## Directions
Given the entries that follow, write out exactly the lines starting at the one containing "theorem getLsbD_iff (c" and ending at the one containing "(wordR op s x rd re ra rb rc).toNat", both ends included, and only those.

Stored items
*** Begin section ***

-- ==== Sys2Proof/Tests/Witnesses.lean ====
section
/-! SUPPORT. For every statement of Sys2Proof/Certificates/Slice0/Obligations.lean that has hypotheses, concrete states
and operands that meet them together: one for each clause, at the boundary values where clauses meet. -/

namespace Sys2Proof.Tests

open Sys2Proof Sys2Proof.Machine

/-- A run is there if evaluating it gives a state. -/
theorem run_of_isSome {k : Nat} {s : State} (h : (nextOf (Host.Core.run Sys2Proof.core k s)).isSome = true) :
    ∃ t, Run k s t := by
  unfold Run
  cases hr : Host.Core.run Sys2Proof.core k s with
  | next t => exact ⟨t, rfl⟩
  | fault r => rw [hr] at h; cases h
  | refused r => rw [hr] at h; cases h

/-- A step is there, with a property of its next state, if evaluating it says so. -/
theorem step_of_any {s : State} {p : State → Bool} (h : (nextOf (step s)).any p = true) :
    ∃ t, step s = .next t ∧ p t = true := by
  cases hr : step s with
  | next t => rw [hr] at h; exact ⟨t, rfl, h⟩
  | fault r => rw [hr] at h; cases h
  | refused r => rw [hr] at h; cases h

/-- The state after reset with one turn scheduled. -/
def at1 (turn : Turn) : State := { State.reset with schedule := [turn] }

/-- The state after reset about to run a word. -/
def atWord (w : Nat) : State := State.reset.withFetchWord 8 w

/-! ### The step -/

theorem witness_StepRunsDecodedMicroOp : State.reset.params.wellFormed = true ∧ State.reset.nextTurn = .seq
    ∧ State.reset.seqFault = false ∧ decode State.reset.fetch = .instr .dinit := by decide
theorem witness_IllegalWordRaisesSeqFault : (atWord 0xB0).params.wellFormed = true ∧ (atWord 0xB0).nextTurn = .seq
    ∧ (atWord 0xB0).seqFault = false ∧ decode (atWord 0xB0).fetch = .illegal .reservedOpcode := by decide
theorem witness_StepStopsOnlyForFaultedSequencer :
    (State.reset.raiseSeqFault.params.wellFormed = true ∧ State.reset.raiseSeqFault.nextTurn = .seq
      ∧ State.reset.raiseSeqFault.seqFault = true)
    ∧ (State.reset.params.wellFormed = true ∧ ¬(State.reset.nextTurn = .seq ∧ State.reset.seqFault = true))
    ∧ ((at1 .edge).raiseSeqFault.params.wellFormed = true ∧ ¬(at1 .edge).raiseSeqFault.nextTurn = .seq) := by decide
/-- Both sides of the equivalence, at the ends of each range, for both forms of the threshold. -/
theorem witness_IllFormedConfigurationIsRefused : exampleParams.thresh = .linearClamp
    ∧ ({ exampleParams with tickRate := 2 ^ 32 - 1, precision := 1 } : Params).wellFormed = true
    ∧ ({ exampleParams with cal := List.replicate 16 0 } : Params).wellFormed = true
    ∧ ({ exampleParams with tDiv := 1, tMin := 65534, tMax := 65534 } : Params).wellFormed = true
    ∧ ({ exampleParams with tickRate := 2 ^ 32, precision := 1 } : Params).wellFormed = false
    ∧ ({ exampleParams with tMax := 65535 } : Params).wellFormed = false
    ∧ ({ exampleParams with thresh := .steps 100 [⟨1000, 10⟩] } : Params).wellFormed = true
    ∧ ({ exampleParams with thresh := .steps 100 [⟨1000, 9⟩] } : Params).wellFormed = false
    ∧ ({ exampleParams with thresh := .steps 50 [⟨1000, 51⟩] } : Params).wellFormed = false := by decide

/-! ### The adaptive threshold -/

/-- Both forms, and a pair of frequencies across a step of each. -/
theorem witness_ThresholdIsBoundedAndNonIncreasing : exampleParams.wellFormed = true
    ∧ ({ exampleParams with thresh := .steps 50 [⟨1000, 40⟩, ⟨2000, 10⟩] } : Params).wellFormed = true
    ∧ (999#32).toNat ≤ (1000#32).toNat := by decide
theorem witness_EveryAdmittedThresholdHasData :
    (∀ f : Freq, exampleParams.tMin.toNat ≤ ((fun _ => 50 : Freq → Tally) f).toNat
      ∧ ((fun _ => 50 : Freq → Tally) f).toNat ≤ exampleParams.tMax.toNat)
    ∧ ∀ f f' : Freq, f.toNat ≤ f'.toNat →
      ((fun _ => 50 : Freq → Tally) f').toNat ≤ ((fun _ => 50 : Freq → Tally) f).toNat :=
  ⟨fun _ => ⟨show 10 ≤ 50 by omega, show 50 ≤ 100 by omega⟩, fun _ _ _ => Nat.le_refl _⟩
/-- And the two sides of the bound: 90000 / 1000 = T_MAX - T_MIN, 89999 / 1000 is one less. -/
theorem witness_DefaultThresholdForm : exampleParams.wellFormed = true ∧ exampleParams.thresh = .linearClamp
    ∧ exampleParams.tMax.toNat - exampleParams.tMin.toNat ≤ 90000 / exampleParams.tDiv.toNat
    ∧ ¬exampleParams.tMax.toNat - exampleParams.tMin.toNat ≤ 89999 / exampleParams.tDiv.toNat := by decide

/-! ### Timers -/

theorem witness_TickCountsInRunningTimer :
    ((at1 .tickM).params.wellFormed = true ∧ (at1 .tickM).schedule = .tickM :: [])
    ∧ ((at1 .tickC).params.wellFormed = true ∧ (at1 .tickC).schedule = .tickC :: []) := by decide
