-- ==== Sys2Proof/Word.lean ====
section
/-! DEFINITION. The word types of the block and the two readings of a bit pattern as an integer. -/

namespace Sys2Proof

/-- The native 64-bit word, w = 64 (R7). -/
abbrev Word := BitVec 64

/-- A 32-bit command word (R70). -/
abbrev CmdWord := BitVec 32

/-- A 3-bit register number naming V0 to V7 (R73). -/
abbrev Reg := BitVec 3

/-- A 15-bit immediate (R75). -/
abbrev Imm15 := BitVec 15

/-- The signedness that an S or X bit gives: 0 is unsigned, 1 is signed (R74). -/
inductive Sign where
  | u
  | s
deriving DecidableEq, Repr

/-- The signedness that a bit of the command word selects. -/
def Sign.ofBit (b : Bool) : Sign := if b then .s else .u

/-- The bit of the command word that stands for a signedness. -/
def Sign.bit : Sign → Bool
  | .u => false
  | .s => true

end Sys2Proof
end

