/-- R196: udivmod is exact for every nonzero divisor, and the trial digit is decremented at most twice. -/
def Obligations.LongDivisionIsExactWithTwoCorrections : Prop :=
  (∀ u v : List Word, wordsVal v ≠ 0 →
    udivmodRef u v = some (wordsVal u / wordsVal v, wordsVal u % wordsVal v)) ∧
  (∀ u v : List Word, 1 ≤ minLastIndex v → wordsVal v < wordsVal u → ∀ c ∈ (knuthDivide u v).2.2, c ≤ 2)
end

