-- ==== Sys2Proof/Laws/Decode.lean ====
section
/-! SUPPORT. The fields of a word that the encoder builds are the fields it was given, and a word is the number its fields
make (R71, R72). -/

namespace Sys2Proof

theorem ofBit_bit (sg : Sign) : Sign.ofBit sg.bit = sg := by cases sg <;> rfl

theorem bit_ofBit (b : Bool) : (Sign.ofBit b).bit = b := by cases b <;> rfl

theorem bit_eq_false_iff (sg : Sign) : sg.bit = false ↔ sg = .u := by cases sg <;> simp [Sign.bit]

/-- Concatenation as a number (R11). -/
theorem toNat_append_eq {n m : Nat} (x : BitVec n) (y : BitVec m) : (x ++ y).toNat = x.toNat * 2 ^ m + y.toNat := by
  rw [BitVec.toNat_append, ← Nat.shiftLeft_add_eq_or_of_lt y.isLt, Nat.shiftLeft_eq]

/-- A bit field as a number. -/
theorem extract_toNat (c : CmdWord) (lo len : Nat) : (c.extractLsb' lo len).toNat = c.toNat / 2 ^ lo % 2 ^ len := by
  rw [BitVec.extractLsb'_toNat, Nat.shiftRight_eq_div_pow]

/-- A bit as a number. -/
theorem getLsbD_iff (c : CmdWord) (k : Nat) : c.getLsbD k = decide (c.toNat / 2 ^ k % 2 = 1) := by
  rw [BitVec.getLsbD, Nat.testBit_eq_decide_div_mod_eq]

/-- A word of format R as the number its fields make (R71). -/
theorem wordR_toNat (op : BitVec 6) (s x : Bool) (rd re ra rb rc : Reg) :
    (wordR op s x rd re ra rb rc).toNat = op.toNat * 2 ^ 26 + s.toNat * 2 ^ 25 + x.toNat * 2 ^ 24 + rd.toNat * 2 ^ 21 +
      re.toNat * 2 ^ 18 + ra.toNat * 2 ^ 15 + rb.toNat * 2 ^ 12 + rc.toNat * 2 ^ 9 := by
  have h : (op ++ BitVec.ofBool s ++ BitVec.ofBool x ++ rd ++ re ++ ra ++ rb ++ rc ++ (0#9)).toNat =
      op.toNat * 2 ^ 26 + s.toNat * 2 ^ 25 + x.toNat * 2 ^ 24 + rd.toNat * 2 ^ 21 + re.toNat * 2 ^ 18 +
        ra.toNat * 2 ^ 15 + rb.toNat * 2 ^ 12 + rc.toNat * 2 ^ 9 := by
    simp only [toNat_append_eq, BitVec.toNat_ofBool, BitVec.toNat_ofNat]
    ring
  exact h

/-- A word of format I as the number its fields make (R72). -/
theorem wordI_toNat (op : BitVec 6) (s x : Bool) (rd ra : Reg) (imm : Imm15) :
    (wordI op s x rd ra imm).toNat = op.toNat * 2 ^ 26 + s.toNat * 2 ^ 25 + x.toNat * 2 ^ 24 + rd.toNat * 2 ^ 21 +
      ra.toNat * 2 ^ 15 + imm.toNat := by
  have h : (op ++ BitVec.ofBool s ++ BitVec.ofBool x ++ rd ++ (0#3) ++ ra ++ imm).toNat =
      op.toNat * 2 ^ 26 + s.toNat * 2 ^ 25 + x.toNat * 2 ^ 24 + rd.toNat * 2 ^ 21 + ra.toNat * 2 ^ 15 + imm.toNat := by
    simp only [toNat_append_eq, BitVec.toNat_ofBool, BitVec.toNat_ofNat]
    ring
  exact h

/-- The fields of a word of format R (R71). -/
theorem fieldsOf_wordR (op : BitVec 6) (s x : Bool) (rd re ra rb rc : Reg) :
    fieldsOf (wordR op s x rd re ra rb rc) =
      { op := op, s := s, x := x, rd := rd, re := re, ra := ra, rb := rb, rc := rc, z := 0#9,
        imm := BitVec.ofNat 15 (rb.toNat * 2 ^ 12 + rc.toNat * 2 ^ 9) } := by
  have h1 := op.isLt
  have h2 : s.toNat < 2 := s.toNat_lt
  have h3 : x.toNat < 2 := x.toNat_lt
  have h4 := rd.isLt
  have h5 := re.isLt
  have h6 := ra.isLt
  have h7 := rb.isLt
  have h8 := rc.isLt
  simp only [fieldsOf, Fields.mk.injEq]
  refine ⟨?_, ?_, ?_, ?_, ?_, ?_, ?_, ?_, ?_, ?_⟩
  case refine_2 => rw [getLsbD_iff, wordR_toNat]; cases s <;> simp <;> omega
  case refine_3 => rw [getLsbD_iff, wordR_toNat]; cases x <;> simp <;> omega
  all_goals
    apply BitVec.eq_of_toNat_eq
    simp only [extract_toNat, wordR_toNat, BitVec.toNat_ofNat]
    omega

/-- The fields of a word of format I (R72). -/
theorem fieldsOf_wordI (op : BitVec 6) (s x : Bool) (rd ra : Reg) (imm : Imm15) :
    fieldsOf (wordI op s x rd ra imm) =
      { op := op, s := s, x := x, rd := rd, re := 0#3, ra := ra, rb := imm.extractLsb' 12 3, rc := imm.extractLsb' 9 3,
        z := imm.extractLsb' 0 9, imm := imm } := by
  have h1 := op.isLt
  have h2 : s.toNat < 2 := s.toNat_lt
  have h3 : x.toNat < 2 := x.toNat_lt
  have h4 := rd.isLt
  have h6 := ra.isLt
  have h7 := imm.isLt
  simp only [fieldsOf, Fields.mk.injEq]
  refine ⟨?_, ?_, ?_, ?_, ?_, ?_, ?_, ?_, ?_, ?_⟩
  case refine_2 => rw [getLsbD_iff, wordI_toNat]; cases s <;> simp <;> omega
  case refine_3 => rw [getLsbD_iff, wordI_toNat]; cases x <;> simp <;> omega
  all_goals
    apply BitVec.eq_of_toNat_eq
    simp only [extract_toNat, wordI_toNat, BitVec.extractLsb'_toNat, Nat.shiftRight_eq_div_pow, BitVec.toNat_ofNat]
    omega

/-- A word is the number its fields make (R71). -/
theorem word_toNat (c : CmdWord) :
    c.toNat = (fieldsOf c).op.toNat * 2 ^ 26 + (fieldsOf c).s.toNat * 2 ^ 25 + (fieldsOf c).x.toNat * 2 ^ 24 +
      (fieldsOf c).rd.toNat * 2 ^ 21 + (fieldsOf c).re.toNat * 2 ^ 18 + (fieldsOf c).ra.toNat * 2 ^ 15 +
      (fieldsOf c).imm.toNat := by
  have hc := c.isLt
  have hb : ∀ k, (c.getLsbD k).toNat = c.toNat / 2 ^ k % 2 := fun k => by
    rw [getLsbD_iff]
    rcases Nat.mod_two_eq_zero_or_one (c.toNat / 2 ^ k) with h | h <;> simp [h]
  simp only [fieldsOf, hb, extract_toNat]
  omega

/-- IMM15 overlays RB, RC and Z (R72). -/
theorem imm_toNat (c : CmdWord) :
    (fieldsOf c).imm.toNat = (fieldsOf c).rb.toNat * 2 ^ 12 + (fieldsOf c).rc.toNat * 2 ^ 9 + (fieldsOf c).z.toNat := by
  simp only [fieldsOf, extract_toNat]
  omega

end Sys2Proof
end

*** End section ***

## Answer area
theorem getLsbD_iff (c : CmdWord) (k : Nat) : c.getLsbD k = decide (c.toNat / 2 ^ k % 2 = 1) := by
  rw [BitVec.getLsbD, Nat.testBit_eq_decide_div_mod_eq]

/-- A word of format R as the number its fields make (R71). -/
theorem wordR_toNat (op : BitVec 6) (s x : Bool) (rd re ra rb rc : Reg) :
    (wordR op s x rd re ra rb rc).toNat = op.toNat * 2 ^ 26 + s.toNat * 2 ^ 25 + x.toNat * 2 ^ 24 + rd.toNat * 2 ^ 21 +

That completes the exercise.